— Я признаю высокую мудрость вашего преосвященства, — сказала герцогиня и задумалась.

— Приложи же ее к делу. Держи влюбленных поодаль, кокетничая с ними, держи всех, а особенно того, кого ты хочешь захватить. Одна минута слабости с Гастоном может погубить все наши планы. Взрослые мужчины и старики вкладывают в любовь страсть, а молодые люди только любопытство. Заставляй его желать и не соглашайся ни на что. Цена победы заключается в этом.

— Да, дядюшка, — печально сказала герцогиня.

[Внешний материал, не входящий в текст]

/-- One constructor per row of spec/opcode_table.json. -/
inductive Instr where
  -- V class: integer, bit and predicate operations (R204 to R216, R232, R233)
  | iadd (d : VDst) (a b : Sel)
  | isub (d : VDst) (a b : Sel)
  | imul (d : VDst) (t : IType) (sat : Bool) (a b : Sel)
  | imulhi (d : VDst) (t : IType) (a b : Sel)
  | imad (d : VDst) (t : IType) (sat : Bool) (a b c : Sel)
  | iabs (d : VDst) (a : Sel)
  | ineg (d : VDst) (a : Sel)
  | imin (d : VDst) (t : IType) (a b : Sel)
  | imax (d : VDst) (t : IType) (a b : Sel)
  | iaddc (d : VDst) (a b : Sel) (p : BitVec 5)
  | isubb (d : VDst) (a b : Sel) (p : BitVec 5)
  | iadds (d : VDst) (t : IType) (a b : Sel)
  | shl (d : VDst) (a b : Sel)
  | shr (d : VDst) (a b : Sel)
  | sar (d : VDst) (a b : Sel)
  | rot (d : VDst) (a b : Sel)
  | and (d : VDst) (a b : Sel)
  | or (d : VDst) (a b : Sel)
  | xor (d : VDst) (a b : Sel)
  | andn (d : VDst) (a b : Sel)
  | orn (d : VDst) (a b : Sel)
  | not (d : VDst) (a : Sel)
  | logic3 (d : VDst) (lut : Byte) (a b c : Sel)
  | popc (d : VDst) (a : Sel)
  | clz (d : VDst) (a : Sel)
  | ctz (d : VDst) (a : Sel)
  | brev (d : VDst) (a : Sel)
  | bfx (d : VDst) (t : IType) (a b c : Sel)
  | bfi (d : VDst) (a b c : Sel)
  | bperm (d : VDst) (a b c : Sel)
  | icmp (p : BitVec 5) (c : Cond) (t : IType) (a b : Sel)
  | sel (d : VDst) (a b : Sel) (p : BitVec 5)
  | mov (d : VDst) (a : Sel)
  -- V class: floating point (R217 to R226)
  | fadd (d : VDst) (m : FMod) (a b : Sel)
  | fsub (d : VDst) (m : FMod) (a b : Sel)
  | fmul (d : VDst) (m : FMod) (a b : Sel)
  | ffma (d : VDst) (m : FMod) (a b c : Sel)
  | fmin (d : VDst) (t : FType) (ftz : Bool) (a b : Sel)
  | fmax (d : VDst) (t : FType) (ftz : Bool) (a b : Sel)
  | fminn (d : VDst) (t : FType) (ftz : Bool) (a b : Sel)
  | fmaxn (d : VDst) (t : FType) (ftz : Bool) (a b : Sel)
  | fabs (d : VDst) (t : FType) (a : Sel)
  | fneg (d : VDst) (t : FType) (a : Sel)
  | fsgn (d : VDst) (t : FType) (a b : Sel)
  | fcmp (p : BitVec 5) (c : FCond) (t : FType) (ftz : Bool) (a b : Sel)
  | fclass (p : BitVec 5) (t : FType) (a b : Sel)
  | fround (d : VDst) (m : FMod) (a : Sel)
  | fscale (d : VDst) (m : FMod) (a b : Sel)
  | fexpn (d : VDst) (t : FType) (ftz : Bool) (a : Sel)
  | fmant (d : VDst) (t : FType) (ftz : Bool) (a : Sel)
  -- V class: conversions (R227 to R231)
  | cvt (d : VDst) (m : CMod) (a : Sel)
  | cvtp (d : VDst) (m : CMod) (part : BitVec 2) (a b : Sel)
  | cvtu (d : VDst) (m : CMod) (part : BitVec 2) (a : Sel)
  -- V class: predicates (R232, R233)
  | pand (p pa pb : BitVec 5)
  | por (p pa pb : BitVec 5)
  | pxor (p pa pb : BitVec 5)
  | pnot (p pa : BitVec 5)
  | pmov (f : PMov)
  -- V class: cross-slot (R258 to R268) and shapes (R234, R235)
  | shfl (d : VDst) (m : ShMode) (wide : Bool) (g : Seg) (a b : Sel)
  | spush (d : VDst) (wide : Bool) (g : Seg) (a b : Sel)
  | vote (p : BitVec 5) (m : VoteMode) (g : Seg) (pa : BitVec 5)
  | ballot (d : VDst) (g : Seg) (pa : BitVec 5)
  | matchSlots (d : VDst) (all : Bool) (t : XType) (g : Seg) (a : Sel)
  | redux (d : VDst) (op : RedOp) (t : XType) (g : Seg) (a : Sel)
  | scan (d : VDst) (op : RedOp) (excl : Bool) (t : XType) (g : Seg) (a : Sel)
  | nact (d : VDst)
  | shape (d : VDst) (t : TagSel) (a : Sel)
  | shapeof (d : VDst) (a : Sel)
  -- M class: memory (R242 to R257)
  | ld (d : BitVec 7) (k : AMod) (sz : Size) (m : MemOp)
  | st (k : AMod) (sz : Size) (m : MemOp) (data : Sel)
  | ldl (d : BitVec 7) (sz : Size) (m : MemOp)
  | stl (sz : Size) (m : MemOp) (data : Sel)
  | atom (d : Option (BitVec 7)) (k : AMod) (wide : Bool) (op : AOp) (m : MemOp) (data : Sel)
  | atomx (k : AMod) (wide flt : Bool) (m : MemOp) (data : Sel)
  | fence (sc : Scope) (set : FSet)
  | pref (pol : Pol) (m : MemOp)
  | roinv
  | persist (m : MemOp) (len : Sel)
  | wfence
  | wfire (m : MemOp)
  | wrel (m : MemOp)
  | pclr (m : MemOp) (len : Sel)
  | arcset (base count target : Sel) (off : BitVec 16)
  | arcadd (base addend : Sel) (off : BitVec 16)
  -- M class: the uniform ALU (R238 to R241)
  | sadd (d : UDst) (a b : Sel)
  | ssub (d : UDst) (a b : Sel)
  | smul (d : UDst) (a b : Sel)
  | smulhi (d : UDst) (t : UType) (a b : Sel)
  | smad (d : UDst) (t : UType) (a b c : Sel)
  | sshl (d : UDst) (a b : Sel)
  | sshr (d : UDst) (a b : Sel)
  | ssar (d : UDst) (a b : Sel)
  | sand (d : UDst) (a b : Sel)
  | sor (d : UDst) (a b : Sel)
  | sxor (d : UDst) (a b : Sel)
  | snot (d : UDst) (a : Sel)
  | smin (d : UDst) (t : UType) (a b : Sel)
  | smax (d : UDst) (t : UType) (a b : Sel)
  | smov (d : UDst) (a : Sel)
  | scmp (d : UDst) (c : Cond) (t : UType) (a b : Sel)
  | ssel (d : UDst) (a b c : Sel)
  | spopc (d : UDst) (a : Sel)
  | sclz (d : UDst) (a : Sel)
  | rfa (d : UDst) (a : Sel)
  -- X class: special functions and the divider (R291, R292)
  | rcp (d : BitVec 7) (f64 ftz cr : Bool) (a : Sel)
  | rsq (d : BitVec 7) (ftz : Bool) (a : Sel)
  | sqrt (d : BitVec 7) (f64 ftz cr : Bool) (a : Sel)
  | exp2 (d : BitVec 7) (ftz : Bool) (a : Sel)
  | log2 (d : BitVec 7) (ftz : Bool) (a : Sel)
  | sinpi (d : BitVec 7) (ftz : Bool) (a : Sel)
  | cospi (d : BitVec 7) (ftz : Bool) (a : Sel)
  | tanh (d : BitVec 7) (ftz : Bool) (a : Sel)
  | erf (d : BitVec 7) (ftz : Bool) (a : Sel)
  | fdiv (d : BitVec 7) (f64 ftz cr : Bool) (a b : Sel)
  | idiv (d : BitVec 7) (uns : Bool) (a b : Sel)
  -- X class: copies and the stash (R293 to R295)
  | cpy (pol : Pol) (out : Bool) (ctr : Option (BitVec 16)) (l : Sel) (base off : Sel) (count : Sel)
  | cpyw (pol : Pol) (out : Bool) (ctr : Option (BitVec 16)) (l : Sel) (base off : Sel) (shp : Sel)
  | stmap (d : BitVec 6) (l v bytes : Sel)
  | stunmap (d : BitVec 6) (l : Sel)
  | stflush (d : BitVec 6) (l bytes : Sel)
  -- X class: tiles (R296 to R306)
  | zdef (z : BitVec 4) (clr : Bool) (base rows cols : Sel)
  | zclr (z : BitVec 4)
  | mma (z : BitVec 4) (a b bcore fw : Sel)
  | mmaGang (z : BitVec 4) (a b bcore fw : Sel)
  | opfence
  | zrnd (d : BitVec 7) (f : ZFmt) (rm : RMode) (z : BitVec 4) (pos origin seed : Sel)
  | zdrain (z : BitVec 4) (hasDesc : Bool) (base off desc fw : Sel)
  | zld (z : BitVec 4) (base off : Sel)
  | zst (z : BitVec 4) (base off : Sel)
  | quant (z : Option (BitVec 4)) (desc fw : Sel)
  -- X class: operators (R307, R308)
  | opinst (d : BitVec 6) (re : Bool) (desc op : Sel)
  | opbind (d : BitVec 6) (op ib rb : Sel)
  | opunbind (d : BitVec 6) (free : Bool) (op : Sel)
  | opstat (d : BitVec 6) (op k : Sel)
  | opread (d : BitVec 6) (op dst : Sel)
  -- X class: the merge (R309 to R313)
  | mgopen (d : BitVec 6) (target contrib : Sel)
  | mgstage (d : BitVec 6) (f : MgFmt) (h src offset count : Sel)
  | mgclose (d : BitVec 6) (h : Sel)
  | mgcommit (d : BitVec 6) (h : Sel)
  | mgread (d : BitVec 7) (stable : Bool) (target idx : Sel)
  | mgabort (d : BitVec 6) (h : Sel)
  -- X class: communication and pack (R314 to R323)
  | coll (d : BitVec 6) (red : Red) (desc inp out ctr : Sel)
  | xferw (stream : Byte) (dst src bytes ctr : Sel)
  | xferr (stream : Byte) (dst src bytes ctr : Sel)
  | amsg (first : BitVec 6) (n : BitVec 4) (target ctr : Sel)
  | amsgReply (first : BitVec 6) (n : BitVec 4) (token ctr : Sel)
  | rwr (src : BitVec 7) (target ctr : Sel)
  | bepack (d : BitVec 6) (f64 : Bool) (dst src count eb : Sel)
  | beunpack (d : BitVec 6) (f64 : Bool) (dst src cap : Sel)
  -- C class (R269 to R285)
  | bra (off : BitVec 24)
  | jmp (a : Sel)
  | brx (a : Sel) (off : BitVec 24)
  | call (off : BitVec 24)
  | calli (a : Sel)
  | ret
  | enrol (b : BitVec 3)
  | rejoin (b : BitVec 3)
  | bar
  | gbar
  | arcwait (base : Sel) (off : BitVec 16)
  | acq
  | rela
  | exit
  | yield
  | nop
  | trap (code : Byte)
  | sleep (a : Sel)
  | time (d : TDst)
  | slack (d : TDst)
  | vpub (st : VState) (sc : Scope) (m : MemOp) (cover : Sel)
  | sys (code : Byte) (a b : Sel)
  | csrr (d : TDst) (csr : BitVec 12)
  | csrw (csr : BitVec 12) (a : Sel)
  | tret
  -- every class
  | brk (tag : BitVec 25)
  -- a register write of the host or of a thread's MMIO store (R362)
  | registerWrite (off : Nat) (data : List Byte)
  -- events: issue, completion and the local machinery
  | clauseIssue (core spid slot : Nat)
  | tokenClear (op : Nat)
  | copyWrite (op n : Nat)
  | stashFillComplete (blk line : Nat)
  | stashRecall (blk line : Nat)
  | orphanWait (core spid slot : Nat)
  | divert (l : Nat)
  | deadlineStop (l : Nat)
  | blockAdmit (cores : List Nat)
  | blockEvict (blks : List Nat)
  | blockReadmit (blk core : Nat)
  | allotmentGrant (core : Nat)
  | spindleRelease (core spid : Nat)
  | blockFree (blk : Nat)
  | sleepExpire (core spid slot : Nat)
  | serviceComplete (core : Nat) (retry : Bool)
  | stopRecords (n : Nat)
  -- events: the firmware mailbox (R415)
  | fault (core : Nat)
  | faultReply
  | attest
  | unknownTdMessage
  | coreFailed (core : Nat)
  | uncorr (line : Nat)
  | tdprod (v : BitVec 16)
  | thcons (v : BitVec 16)
  -- events: the host, peers and the fabric
  | hostMemRequest (r : HostReq)
  | biasFlipCommand (w : Dword)
  | flipComplete (page : Nat)
  | hostWindowRequest (r : HostWinReq)
  | peerRequest (r : PeerReq)
  | streamResume (k : StreamId)
  | remoteReject (k : StreamId)
  | amsgArrival (m : AMsg)
  | replyArrival (ctr : Dword) (payload : List Dword)
  | deposit (op : Nat)
  | xferPacket (op n : Nat) (data : List Byte)
  | collComplete (op : Nat) (inputs : Option (List (List Byte))) (degraded : Bool)
  | tsilent (op : Nat) (m : Silent)
  | directoryAcknowledgement (die line : Nat)
  -- events: operators, tiles and merge
  | inputStoreJoin (n : Nat)
  | wfireJoin (n : Nat)
  | wrelJoin (n : Nat)
  | resultLoadJoin (op : Nat)
  | fireComplete (op slot : Nat)
  | gangMmaMatch (blk : Nat)
  | mergeTimeout (gang slot : Nat)
  | operatorMoveOut (op : Nat)
  | operatorRestore (op : Nat)
  | unitLoad (ctx unit : Nat) (digest : BitVec 512)
  -- events: queues (R362 to R370, R379)
  | qtail (q : Nat) (v : Dword)
  | queueEnable (q : Nat) (v : Dword)
  | queueDisable (q : Nat) (v : Dword)
  | quar (q : Nat)
  | queueSwitchIn (q : Nat)
  | queueSwitchOut (q : Nat)
  | nopPacket (q : Nat)
  | launch (q : Nat)
  | indirect (q : Nat)
  | waitmem (q : Nat)
  | waitmemRecheck (q : Nat)
  | signal (q : Nat)
  | fencePacket (q : Nat)
  | setctx (q : Nat)
  | timestamp (q : Nat)
  -- events: contexts (R383 to R392)
  | define (n : Nat)
  | reload (n : Nat)
  | halt (n : Nat)
  | resume (n : Nat)
  | destroy (n : Nat)
  | tinvctl (w : Dword)
  | tinvDone
  | retire (w : Dword)
  -- events: fabric planes, time, power and health
  | planemapWrite (n : Nat) (w : Dword)
  | planeDeath (p : Nat)
  | sync (offset : Int) (traceable : Bool)
  | syncTimeout
  | stepTime
  | servoEnable (w : Dword)
  | servoDisable (w : Dword)
  | clockThrottle (mhz : Nat)
  | thermalTrip (die : Nat)
  | coreFailure (core : Nat)
  | uncorrectableError (line : Nat)
  | correctedError (line : Nat)
  | linkDown (port : Nat)
  | powerLoss (reverts : List (Nat × Nat))
  -- events: boot (R409 to R412)
  | reset (b : BootIn)
  | bootok
  | bootokTimeout
  | codePageFill (page : Nat) (digest : BitVec 512)
  | firmwareCoreStop (die : Nat)
  | retry
  | standbyPowerLoss
  | slicePeriodEnd
  -- events: tailstock, registers and coherence
  | hsel (core : Nat) (w : Dword)
  | hdata (core : Nat) (w : Dword)
  | clockclassChange
  | hostCxlCacheSnoop (line : Nat) (data : Option (List Byte)) (inv : Bool)
  | downstreamBackInvalidate (line : Nat) (data : Option (List Byte))
  deriving DecidableEq, Repr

Ришелье приметил эту внезапную печаль, но не подозревал настоящей причины.

— Не отчаивайся, малютка, — сказал он, — ты все наверстаешь после свадьбы.

Герцогиня старалась улыбнуться, но это ей не удалось.

— Теперь, когда ты меня поняла, когда все решено, — продолжал кардинал, — оставь меня, дитя мое; мой вечер еще далеко не кончен, я должен проработать часть ночи.

Молодая женщина встала, молча подставила лоб дяде, который в этот вечер хотел быть только дядей, и ушла. Кардинал позвал ее, когда она подошла к двери.

— Если ты провела вечер в этой гостиной, — сказал он, остановив на ней проницательный взгляд, — через которую непременно нужно пройти в эту оранжерею, сообщающуюся с улицей Гарансьер, можешь ли ты мне объяснить, каким образом маленькая дверь на улицу, которую я оставил отворенной в начале вечера, очутилась запертой изнутри?

Герцогиню на минуту ошеломил этот вопрос. Он так близко касался пылкого свидания с Гастоном, по поводу которого кардинал давал ей такие строгие наставления, но она скоро оправилась.

— Это я заперла дверь, дядюшка, — сказала она спокойно. — Мне послышался в той стороне шум, правда существовавший только в моем воображении, но все-таки напугавший меня. Тогда я собралась с мужеством и храбро пошла задвинуть запор.

— Довольно, — сказал убежденный кардинал. — Твоего объяснения достаточно для меня. Прощай, дитя мое. Воротись в Люксембург и, как всегда, остерегайся, чтобы тебя не приметили.

Герцогиня вышла из гостиной в оранжерею, сообщавшуюся с комнатами кардинала, смежными с садом, через который надо было пройти в Большой Люксембург. Она шла потупив голову, совсем не такая веселая, как несколько минут тому назад. Корона казалась ей теперь очень далеко, если кардинал справедливо оценил любовь такого молодого человека, как герцог Анжуйский.

«Кардиналу следовало раньше сообщить мне свои планы, — думала она, — как развязать теперь с принцем начатую интригу?»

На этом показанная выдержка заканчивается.